For years she did what most struggling artists do, working odd jobs in bookstores, galleries and wherever she could to survive and make a living while dedicated to her art. In an often-told lament, she reflects on the plight of the struggling artist, “It takes tenaciousness to try to make it in art because you get so many rejections.” She proclaims that her art is all about nature, ironically in the big city. “My art and my essence are about the love I have for nature.”
Eventually she moved to the small town of Wappingers Falls, an hour and a half north of Manhattan, closer to the nature that inspires her. She paints in mixed media and sculpts, creating “assemblages,” stating, “I am inspired by natural things, by tree bark, cracks in rocks, the way grass bows when the wind is blowing, the ripples over water, the twisting of roots, of light and shadow.”Despite those naturist sentiments, she is not a naturalist.She works in abstractions, with feelings and inspirations rather than depictions of realistic objects in natural settings. Her work has an organic essence. She channels the intricacies in nature, the hidden worlds that many don’t see.

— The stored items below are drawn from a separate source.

-- ==== Sys2Proof/Machine/Window.lean ====
section
/-! DEFINITION. Unscheduled packets for the chip itself: remote windows, responses and messages (06 R195 to R199; 07 R219;
12 R366). -/

namespace Sys2Proof.Machine

/-- The oldest packet of a kind that waits in a port's pool for the chip itself. -/
def State.waiting (s : State) (x kind : Nat) : Option PoolPkt :=
  (s.link x).pool.find? (fun k => !k.fwd && !k.done && k.frame.hdr.kind == kind)

/-- Serve a packet of a kind: one that the chip created for itself first, which then leaves its pool, or the oldest of port x, which stays
in the pool served. `f` is told the port. -/
def State.serve (s : State) (x kind : Nat) (f : State → Nat → PoolPkt → State) : State :=
  match s.waiting selfPort kind with
  | some k => f (s.modLink selfPort (fun l => { l with pool := l.pool.filter (fun z => z.id != k.id) })) selfPort k
  | none =>
    match s.waiting x kind with
    | none => s
    | some k => f (s.poolDone x k.id) x k

/-! ### Outcomes (06 R197) -/

/-- The request is discarded or refused. -/
def State.rwtRefuse (s : State) (h : Hdr) : State :=
  let s := (s.addF 0x023 Reg.RWT_MISS_COUNT 1).setF 0x023 Reg.RWT_STAT_MISS 1
  if h.kind = 1 then s else s.sendCpl h 3

/-- The handle refuses a unit of bytes lo to hi − 1, or belongs to a tenant. -/
def State.windowBarred (s : State) (t hn lo hi right : Nat) : Bool :=
  let hd := s.handle t hn
  decide (hd.owner < 0x200) ||
    (List.range ((hi + 127) / 128 - lo / 128)).any (fun j => hd.check (hd.phys (lo / 128 + j)) right none != .pass)

/-- Take a request of the window class: one for a scope in reset is refused, or discarded and counted when it is posted (12 R366);
else the first case of Table 19 that holds, under the window it matched when it was staged, or a job for the interchange. -/
def State.windowRequest (s : State) (x : Nat) (k : PoolPkt) : State :=
  let h := k.frame.hdr
  let inReset := fun (s : State) => if h.kind = 1 then s.addF pgMGT Reg.MGT_RSTDISC_COUNT 1 else s.sendCpl h 3
  if s.partInReset (h.postcode / 2 ^ 14) then inReset s
  else match k.win with
  | none => s.rwtRefuse h
  | some w =>
    let len := if h.kind = 3 then (k.frame.data.headD 0).toNat else h.len
    let t := w.tile
    let hn := w.handle
    let lo := 128 * w.off + 16 * h.offset
    let s := s.useHandle t hn
    if s.tileInReset t then inReset s
    else if 16 * w.size < 16 * h.offset + len ∨
        (h.kind = 3 ∧ (len = 0 ∨ 2048 < len ∨ len % 16 ≠ 0)) then s.rwtRefuse h
    else if s.windowBarred t hn lo (lo + len) (if h.kind = 3 then rFAR else rFAW) then s.rwtRefuse h
    else if h.kind = 3 ∧ h.poison then s.sendCpl h 4
    else s.modIch (fun z => { z with windows := z.windows ++ [⟨x, k.id, k.frame, t, hn, lo, len, 0, []⟩] })

def execWrite (port : PortId) (s : State) : Host.Outcome State Fault Refusal :=
  .next (s.serve port.val 1 State.windowRequest)

def execWritec (port : PortId) (s : State) : Host.Outcome State Fault Refusal :=
  .next (s.serve port.val 2 State.windowRequest)

def execRead (port : PortId) (s : State) : Host.Outcome State Fault Refusal :=
  .next (s.serve port.val 3 State.windowRequest)

/-! ### Moving the units (06 R198) -/

/-- Units that a request touches. -/
def WinJob.units (j : WinJob) : Nat := (j.byte + j.len + 127) / 128 - j.byte / 128

/-- Word k of handle unit u belongs to the request. -/
def WinJob.holds (j : WinJob) (u k : Nat) : Bool := decide (j.byte / 4 ≤ 32 * u + k) && decide (32 * u + k < (j.byte + j.len) / 4)

/-- The key of the accesses that window requests make by a region port in a beat. -/
def windowKey (t b : Nat) (write : Bool) : Nat := (t / 16 * 2 + (if write then 1 else 0)) * 2 ^ 25 + b

/-- A port use of the tile's present beat, and one of its region port, are left for a window access, beside the scheduled ones
(06 R161, R198). -/
def State.windowPort (s : State) (t : Nat) (write : Bool) : Bool :=
  let b := s.tileBeat t
  s.hasUse t (if write then cWWR else cWRD) &&
    decide ((s.carried (t / 16) b write []).length + s.ich.regUse.get (windowKey t b write) 0 < 8)

/-- Take that port use for a bank group. -/
def State.windowClaim (s : State) (t bg : Nat) (write : Bool) : State :=
  let b := s.tileBeat t
  (s.claimUse t b bg (if write then cWWR else cWRD)).modIch (fun z =>
    { z with regUse := z.regUse.modify (windowKey t b write) 0 (· + 1) })

/-- The next unit of a request is moved in the present beat, if its port uses and its bank group are free: read, or written; a
unit that the request covers in part is read and written back with the words merged, no other write coming between. -/
def State.windowUnit (s : State) (j : WinJob) : Option (WinJob × State) :=
  let t := j.tile
  let b := s.tileBeat t
  let op := j.port * 256 + j.frame.hdr.kind * 16
  let u := j.byte / 128 + j.moved
  let hd := s.handle t j.handle
  let p := hd.phys u
  let rd := j.frame.hdr.kind == 3
  let whole := (List.range 32).all (j.holds u)
  if s.bgBusy t b (bankGroup p) || ((rd || !whole) && !s.windowPort t false) then none
  else
    let s1 := if rd || !whole then s.windowClaim t (bankGroup p) false else s
    if !rd && !s1.windowPort t true then none
    else
      let (old, s) := if rd || !whole then s1.readWords t j.handle u hd p (List.range 32) op b else (badWords 32, s1)
      if rd then some ({ j with moved := j.moved + 1, buf := j.buf ++ old }, s)
      else
        let w := fun k => (⟨j.frame.data.getD (32 * u + k - j.byte / 4) 0, j.frame.hdr.poison⟩ : PV 32)
        let s := (s.windowClaim t (bankGroup p) true).writeWords t j.handle u hd p ((List.range 32).map (fun k =>
          (k, if j.holds u k then w k else old.getD k (.zero 32)))) op b
        some ({ j with moved := j.moved + 1 }, s.injectTile t [(p, wordKey hd.col p 0)])

/-- Units of a request that the present beat lets move, at most n of them. -/
def State.windowUnits (s : State) (j : WinJob) : Nat → WinJob × State
  | 0 => (j, s)
  | n + 1 =>
    match s.windowUnit j with
    | none => (j, s)
    | some (j', s') => State.windowUnits s' j' n

/-- The answer to a request whose units have all been moved (06 R197). -/
def State.windowAnswer (s : State) (j : WinJob) : State :=
  let h := j.frame.hdr
  let served := fun (s : State) => s.addF 0x023 Reg.RWT_SERVED_COUNT 1
  if h.kind = 3 then
    let ws := (j.buf.drop (j.byte % 128 / 4)).take (j.len / 4)
    let f := mkPacket s 4 2 (h.postcode / 2 ^ 14) h.src h.round h.slot h.offset (ws.any (·.p)) (ws.map (·.v))
    (served s).submit f
  else
    let s := if h.poison then s else served s
    if h.kind = 1 then s else s.sendCpl h (if h.poison then 4 else 0)

/-- The oldest accepted request moves the units that the present beat has port uses for; when none is left it is answered. -/
def execWindowAccessComplete (s : State) : Host.Outcome State Fault Refusal :=
  .next (match s.ich.windows with
    | [] => s
    | j :: l =>
      let (j, s) := s.windowUnits j (j.units - j.moved)
      if j.moved < j.units then s.modIch (fun z => { z with windows := j :: l })
      else (s.modIch (fun z => { z with windows := l })).windowAnswer j)

/-! ### Responses and messages (07 R219, Table 6; 12 R366) -/

/-- The request that a response answers: one of its tag, sent to its chip and not yet answered, with its link. -/
def State.requestOf (s : State) (h : Hdr) : Option (Nat × Request) :=
  allPorts.findSome? (fun x => ((s.link x).requests.find? (fun r => r.tag == h.slot && r.dst == h.src && r.answer.isNone)).map
    (fun r => (x, r)))

/-- A response ends the request of its tag that the chip sent; one for a partition in reset is discarded and counted. -/
def State.takeResponse (s : State) (k : PoolPkt) (status : Nat) (data : List Word) : State :=
  let h := k.frame.hdr
  match s.requestOf h with
  | none => s
  | some (x, r) =>
    if s.partInReset (h.postcode / 2 ^ 14) then
      (s.endOperation r.tag).addF pgMGT Reg.MGT_RSTDISC_COUNT 1
    else s.answered x r status data

/-- Data of a READ reaches its requester; with POISON set its status says so. -/
def execRdata (port : PortId) (s : State) : Host.Outcome State Fault Refusal :=
  .next (s.serve port.val 4 (fun s _ k => s.takeResponse k (if k.frame.hdr.poison then 4 else 0) k.frame.data))

/-- A completion reaches its requester. -/
def execCpl (port : PortId) (s : State) : Host.Outcome State Fault Refusal :=
  .next (s.serve port.val 5 (fun s _ k => s.takeResponse k ((k.frame.data.headD 0).toNat % 256) []))

end Sys2Proof.Machine
end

The artist takes her inspiration from nature and transposes life into her expression, be it an explosion of color, a driftwood sculpture, or all these things that show the beautiful evolving earth. The viewer may not be able to identify the object, per se, in the abstractions, but will react to the organic essence, the intrinsic atmospheric memory of their own familiar relationship to nature. It works on raw, vibrant emotion.
Cochius explains, “I express what I see in the natural world. Sometimes an idea comes into mind. Other times it just flows subconsciously. I would go crazy if I wasn’t making art. It centers me, outside and inside. I love being in the studio. Sometimes I am inspired by external events, like the political situation, environmental damage of even the impact of artificial intelligence. For example, I did a piece about the Black Lives Matter movement (Friction Nr. 11, ink on paper) I work in series. One is not enough to explore the different parts of an idea. The pieces reflect off one another.”

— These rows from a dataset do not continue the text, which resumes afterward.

-- ==== Sys2Proof/Machine/Install.lean ====
section
/-! DEFINITION. What the loader writes when it installs a section of an image (03 R432; 05 R133, R158; 06 R163, R187, R194; 11
R326, R327; 12 R360), for a load and for a failover (10 R306). -/

namespace Sys2Proof.Machine

/-- The fields of a handle entry (05 Table 2); CLOSED is the device's. -/
def handleFields : List (Nat × Fld) :=
  [(0, Reg.TIL_HND_VALID), (0, Reg.TIL_HND_BASE), (1, Reg.TIL_HND_BOUND), (2, Reg.TIL_HND_CLASS), (2, Reg.TIL_HND_RETAIN),
   (2, Reg.TIL_HND_ORIENT), (2, Reg.TIL_HND_STRIDE8), (2, Reg.TIL_HND_ECC), (2, Reg.TIL_HND_OWNER), (2, Reg.TIL_HND_RIGHTS),
   (3, Reg.TIL_HND_RSUM)]

/-- Write handle h of a tile. -/
def State.putHandle (s : State) (t h : Nat) (ws : List (BitVec 32)) : State :=
  (s.setFs (pgTIL t) (handleFields.map (fun e => (e.2.at h, bits (ws.getD e.1 0).toNat e.2.hi e.2.lo)))).rewriteControl
    (upHandle t h)

/-- The bundles of a stream lie in the units of its code handle, four words each (03 R432), where the Clerk can write (12 R342). -/
def State.putStream (s : State) (c : Stream) : State :=
  let base := s.getF (pgTIL c.tile) (Reg.TIL_HND_BASE.at c.handle)
  let classW := s.getF (pgTIL c.tile) (Reg.TIL_HND_CLASS.at c.handle) == 1
  let s := s.setFs (pgTIL c.tile) [(Reg.TIL_SEQ_CODE_HANDLE, c.handle), (Reg.TIL_SEQ_CODE_ENTRY, c.entry)]
  let s := s.rewriteControl (upSequencer c.tile)
  s.forEach c.bundles.zipIdx (fun s b =>
    s.forEach [0, 1, 2, 3] (fun s k =>
      s.sideWrite c.tile (base + b.2 / 8) (4 * (b.2 % 8) + k) (BitVec.ofNat 32 (b.1.toNat / 2 ^ (32 * k))) classW))

/-- The fields of a slot-wheel word and of a change-list entry (05 R141). -/
def wheelFields : List Fld :=
  [Reg.TIL_WHEEL_ODD_P3, Reg.TIL_WHEEL_ODD_P2, Reg.TIL_WHEEL_ODD_P1, Reg.TIL_WHEEL_ODD_P0, Reg.TIL_WHEEL_EVEN_P3,
   Reg.TIL_WHEEL_EVEN_P2, Reg.TIL_WHEEL_EVEN_P1, Reg.TIL_WHEEL_EVEN_P0]

def wseqFields : List Fld := [Reg.TIL_WSEQ_VALID, Reg.TIL_WSEQ_WHEEL, Reg.TIL_WSEQ_START8]

def State.putWheelWord (s : State) (t m : Nat) (w : BitVec 32) : State :=
  (s.setFs (pgTIL t) (wheelFields.map (fun f => (f.at m, bits w.toNat f.hi f.lo)))).rewriteControl
    (upWord (upWheel t) m)

def State.putChange (s : State) (t i : Nat) (w : BitVec 32) : State :=
  (s.setFs (pgTIL t) (wseqFields.map (fun f => (f.at i, bits w.toNat f.hi f.lo)))).rewriteControl
    (upWord (upWheel t) (16 + i))

/-- Write an entry of a timetable (table 0) or landing table (1). -/
def State.putEntry (s : State) (table port bank index : Nat) (w : BitVec 128) : State :=
  (s.modIch (fun z => { z with tables := z.tables.put (tableKey table port bank index) w 0 })).rewriteControl
    (upTable (table == 1) port bank index)

/-- Write the names of partition p's logical ports in a bank (06 R186). -/
def State.putNames (s : State) (p bank : Nat) (l : List Nat) : State :=
  s.forEach (l.zipIdx) (fun s e =>
    (s.modIch (fun z => { z with names := z.names.put ((2 * p + bank) * 64 + e.2) (128 + e.1 % 64) 0 })).rewriteControl
      (upName p bank e.2))

/-- Lease slots of ports to partition p (06 R165). -/
def State.putLeases (s : State) (p : Nat) (l : List (Nat × Nat)) : State :=
  s.forEach l (fun s e =>
    (s.modIch (fun z => { z with lease := z.lease.put (64 * e.1 + e.2) (4 + p) 0 })).rewriteControl (upLease e.1 e.2))

/-- Set or clear the SDS bit of a port (06 R163). -/
def State.putSds (s : State) (x : Nat) (on : Bool) : State :=
  let f := if x < 32 then Reg.ICH_SDS0_PORTS else Reg.ICH_SDS1_PORTS
  let v := s.getF pgALI f
  let b := if x < 32 then x else x - 32
  s.setF pgALI f (if v.testBit b == on then v else if on then v + 2 ^ b else v - 2 ^ b)

/-- The tables of a section for one bank: entries, names and leases. -/
def State.putTables (s : State) (p bank : Nat) (tt ld : List TableEntry) (names : List Nat) (leases : List (Nat × Nat)) : State :=
  let s := s.forEach tt (fun s e => s.putEntry 0 e.port bank e.index e.entry)
  let s := s.forEach ld (fun s e => s.putEntry 1 e.port bank e.index e.entry)
  (s.putNames p bank names).putLeases p leases

/-- A tenant's longest frame and its request slots by the host run table (11 R324, R327). The loader writes them for the tenants that
the image names, and for those of the partition that an earlier image left with some. -/
def State.countSlots (s : State) (p t : Nat) : State :=
  let l := (s.hif.hostRun.map (fun e => HostRun.ofBits e.2)).filter (fun e => e.valid && !e.result && e.part == p && e.tenant == t)
  let least := l.foldl (fun n e => min n e.units) 513
  (s.setFs (pgIGT t) [(Reg.IGQ_T_SLOTS_COUNT, l.length),
    (Reg.IGQ_T_MAXLEN_BYTES, if l.isEmpty then 0 else min 65536 (128 * (least - 1)))]).showTenant t

/-- A window an image declares. -/
def State.putWindow (s : State) (i : Nat) (ws : List (BitVec 32)) : State :=
  let w := fun k => (ws.getD k 0).toNat
  s.setFs 0x023 ([(0, Reg.RWT_VALID), (0, Reg.RWT_PART), (0, Reg.RWT_RD), (0, Reg.RWT_WR), (0, Reg.RWT_PRIO), (0, Reg.RWT_TILE),
    (0, Reg.RWT_HANDLE), (1, Reg.RWT_TARGET), (2, Reg.RWT_TMASK), (3, Reg.RWT_SRC), (3, Reg.RWT_SMASK), (4, Reg.RWT_OFF),
    (5, Reg.RWT_SIZE), (6, Reg.RWT_EXPIRY_LO), (7, Reg.RWT_EXPIRY_HI)].map (fun (e : Nat × Fld) =>
      (e.2.at i, bits (w e.1) e.2.hi e.2.lo)))

/-- The tiles of a section: handles, streams, wheels and change lists. A handle, wheel or stream that the section does not
give is left unset. -/
def State.installTiles (s : State) (p : Nat) (c : Section) : State :=
  let s := s.forEach (s.tilesOf p) (fun s t =>
    let s := s.forEach (List.range 64) (fun s h => s.putHandle t h [])
    let s := s.forEach (List.range 16) (fun s m => (s.putWheelWord t m 0).putChange t m 0)
    s.setFs (pgTIL t) [(Reg.TIL_SEQ_CODE_HANDLE, 0), (Reg.TIL_SEQ_CODE_ENTRY, 0)])
  let s := s.forEach c.handles (fun s h => s.putHandle h.tile h.handle h.words)
  let s := s.forEach c.streams (fun s z => s.putStream z)
  let s := s.forEach c.wheels (fun s w => s.forEach w.2.2.zipIdx (fun s e => s.putWheelWord w.1 (4 * w.2.1 + e.2) e.1))
  s.forEach c.changes (fun s e => s.putChange e.1 e.2.1 e.2.2)

/-- The physical ports on which the parcels of a landing table arrive: their SDS bits equal those of the upstream egress
ports (06 R164; DEDUCED, log entry 91). -/
def arrivalPorts (names : List Nat) (ld : List TableEntry) : List Nat := (ld.map (fun e => names.getD e.port e.port)).eraseDups

/-- Set the SDS bits of ports from an image's mode (06 R163). -/
def State.setSds (s : State) (elastic : Bool) (l : List Nat) : State := s.forEach l (fun s x => s.putSds x (!elastic))

/-- The rest of a section: tables in a bank, cells, drain window, host runs and windows. -/
def State.installTables (s : State) (p bank : Nat) (elastic : Bool) (c : Section) : State :=
  let s := (s.setSds elastic (c.leases.map (·.1)).eraseDups).setSds elastic (arrivalPorts c.names c.landing)
  let s := s.putTables p bank c.timetable c.landing c.names c.leases
  let s := s.setFs 0x023 [(Reg.ICH_PH_BASE_CELL.at p, c.cellBase), (Reg.ICH_PH_LIMIT_CELL.at p, c.cellLimit)]
  let s := s.setF pgICH Reg.ICH_DRAIN_NS_NS c.drainNs
  let s := s.modHif (fun h => { h with hostRun := h.hostRun.putAll 0 c.hostRun })
  let before := (List.range 512).filter (fun t => s.partOfTenant t == p &&
    (s.getT t Reg.IGQ_T_SLOTS_COUNT != 0 || s.getT t Reg.IGQ_T_MAXLEN_BYTES != 0))
  let s := s.forEach ((before ++ c.hostRun.map (fun e => (HostRun.ofBits e.2).tenant)).eraseDups) (fun s t => s.countSlots p t)
  s.forEach c.windows (fun s w => s.putWindow w.1 w.2)

/-- Retained ranges of the partition's tiles: those the new section declares again stay. The clear engine clears the others, and
what an unload still left it to clear, before the section's code is written and so before its first round (05 R158). The load
waits for that work (DESIGN CHOICE, log entry 92). -/
def State.adoptRanges (s : State) (p tag : Nat) (c : Section) : State :=
  s.forEach (s.tilesOf p) (fun s t =>
    let mine := (c.handles.filter (fun h => h.tile == t)).map (fun h =>
      let w := fun k => (h.words.getD k 0).toNat
      ((⟨tag, bits (w 0) 18 0, bits (w 1) 18 0, (w 2).testBit 31, bits (w 3) 18 0⟩ : Retained), (w 2).testBit 30 && (w 0).testBit 31))
    let adopted := fun (r : Retained) => mine.any (fun m => m.2 && m.1 == r)
    let gone := ((s.tile t).retained.filter (fun r => !adopted r)).map (fun r => (r.base, r.bound))
    let left := ((s.tile t).clear.filter (fun j => j.tenant.isNone)).flatMap (·.ranges)
    s.modTile t (fun x => { (x.clearRanges (left ++ gone)) with
      retained := [], clear := x.clear.filter (fun j => j.tenant.isSome) }))

end Sys2Proof.Machine
end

The viewer will of course be oblivious to the inner motivation and inspiration on which the artist draws. Abstract art is an enigma. Unless they read the artists statements, they only see the final art object and connect based on their own intrinsic perceptions and feelings. In Cochius’ art, that may be an unworldly, spiritual and intangible essence, or, conversely, the curious feeling of seeing nature’s fuse.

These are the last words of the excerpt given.